#### The problem:
The records that follow are to be given again exactly.

######

-- ==== Sys2Proof/Machine/Flags.lean ====
section
/-! DEFINITION. The equal flag: the six signed relations (44_compare.md R161 to R166) and how a comparison writes its
result (R160). -/

namespace Sys2Proof.Machine

/-- R161. -/
def relEq (a b : Int) : Bool := decide (a = b)

/-- R162. -/
def relNeq (a b : Int) : Bool := decide (a ≠ b)

/-- R163. -/
def relGte (a b : Int) : Bool := decide (b ≤ a)

/-- R164. -/
def relLte (a b : Int) : Bool := decide (a ≤ b)

/-- R165. -/
def relLt (a b : Int) : Bool := decide (a < b)

/-- R166. -/
def relGt (a b : Int) : Bool := decide (b < a)

/-- A comparison (R160): the relation of x[rs1] and x[rs2], in that order, replaces the flag. -/
def compareWith (op : Opcode) (rel : Int → Int → Bool) (rs1 rs2 : Reg) (s : State) : Result :=
  .next ((s.setFlag (rel (s.reg rs1) (s.reg rs2))).complete (s.nextPc op))

end Sys2Proof.Machine
end

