-- ==== Sys2Proof/Machine/Jump.lean ====
section
/-! DEFINITION. JMP, JMPF, JMPB (43_halt_jumps.md) and JMPE (45_jmpe.md). -/

namespace Sys2Proof.Machine

/-- JMP (R151): `pc <- x[ra]`, checked. -/
def execJmp (ra : Reg) (s : State) : Result := checkTarget .jmp ra (absoluteTarget ra s) s

/-- JMPF (R152): a negative distance is checked before the target. -/
def execJmpf (ra : Reg) (s : State) : Result :=
  if s.reg ra < 0 then raise .negativeJumpDistance .jmpf (some (1, regByte ra)) s
  else checkTarget .jmpf ra (forwardTarget ra s) s

/-- JMPB (R153): a negative distance is checked before the target. -/
def execJmpb (ra : Reg) (s : State) : Result :=
  if s.reg ra < 0 then raise .negativeJumpDistance .jmpb (some (1, regByte ra)) s
  else checkTarget .jmpb ra (backwardTarget ra s) s

/-- JMPE (R170): taken when the equal flag is true; otherwise the next instruction, with no check of the target. -/
def execJmpe (ra : Reg) (s : State) : Result :=
  if s.flag then checkTarget .jmpe ra (absoluteTarget ra s) s else .next (s.complete (s.nextPc .jmpe))

end Sys2Proof.Machine
end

######

#### Solution to the problem:
-- ==== Sys2Proof/Machine/Flags.lean ====
section
/-! DEFINITION. The equal flag: the six signed relations (44_compare.md R161 to R166) and how a comparison writes its
result (R160). -/

namespace Sys2Proof.Machine

/-- R161. -/
def relEq (a b : Int) : Bool := decide (a = b)

/-- R162. -/
def relNeq (a b : Int) : Bool := decide (a ≠ b)

/-- R163. -/
def relGte (a b : Int) : Bool := decide (b ≤ a)

/-- R164. -/
def relLte (a b : Int) : Bool := decide (a ≤ b)

/-- R165. -/
def relLt (a b : Int) : Bool := decide (a < b)

/-- R166. -/
def relGt (a b : Int) : Bool := decide (b < a)

/-- A comparison (R160): the relation of x[rs1] and x[rs2], in that order, replaces the flag. -/
def compareWith (op : Opcode) (rel : Int → Int → Bool) (rs1 rs2 : Reg) (s : State) : Result :=
  .next ((s.setFlag (rel (s.reg rs1) (s.reg rs2))).complete (s.nextPc op))

end Sys2Proof.Machine
end

-- ==== Sys2Proof/Machine/Jump.lean ====
section
/-! DEFINITION. JMP, JMPF, JMPB (43_halt_jumps.md) and JMPE (45_jmpe.md). -/

namespace Sys2Proof.Machine

/-- JMP (R151): `pc <- x[ra]`, checked. -/
def execJmp (ra : Reg) (s : State) : Result := checkTarget .jmp ra (absoluteTarget ra s) s

/-- JMPF (R152): a negative distance is checked before the target. -/
def execJmpf (ra : Reg) (s : State) : Result :=
  if s.reg ra < 0 then raise .negativeJumpDistance .jmpf (some (1, regByte ra)) s
  else checkTarget .jmpf ra (forwardTarget ra s) s

/-- JMPB (R153): a negative distance is checked before the target. -/
def execJmpb (ra : Reg) (s : State) : Result :=
  if s.reg ra < 0 then raise .negativeJumpDistance .jmpb (some (1, regByte ra)) s
  else checkTarget .jmpb ra (backwardTarget ra s) s

/-- JMPE (R170): taken when the equal flag is true; otherwise the next instruction, with no check of the target. -/
def execJmpe (ra : Reg) (s : State) : Result :=
  if s.flag then checkTarget .jmpe ra (absoluteTarget ra s) s else .next (s.complete (s.nextPc .jmpe))

end Sys2Proof.Machine
end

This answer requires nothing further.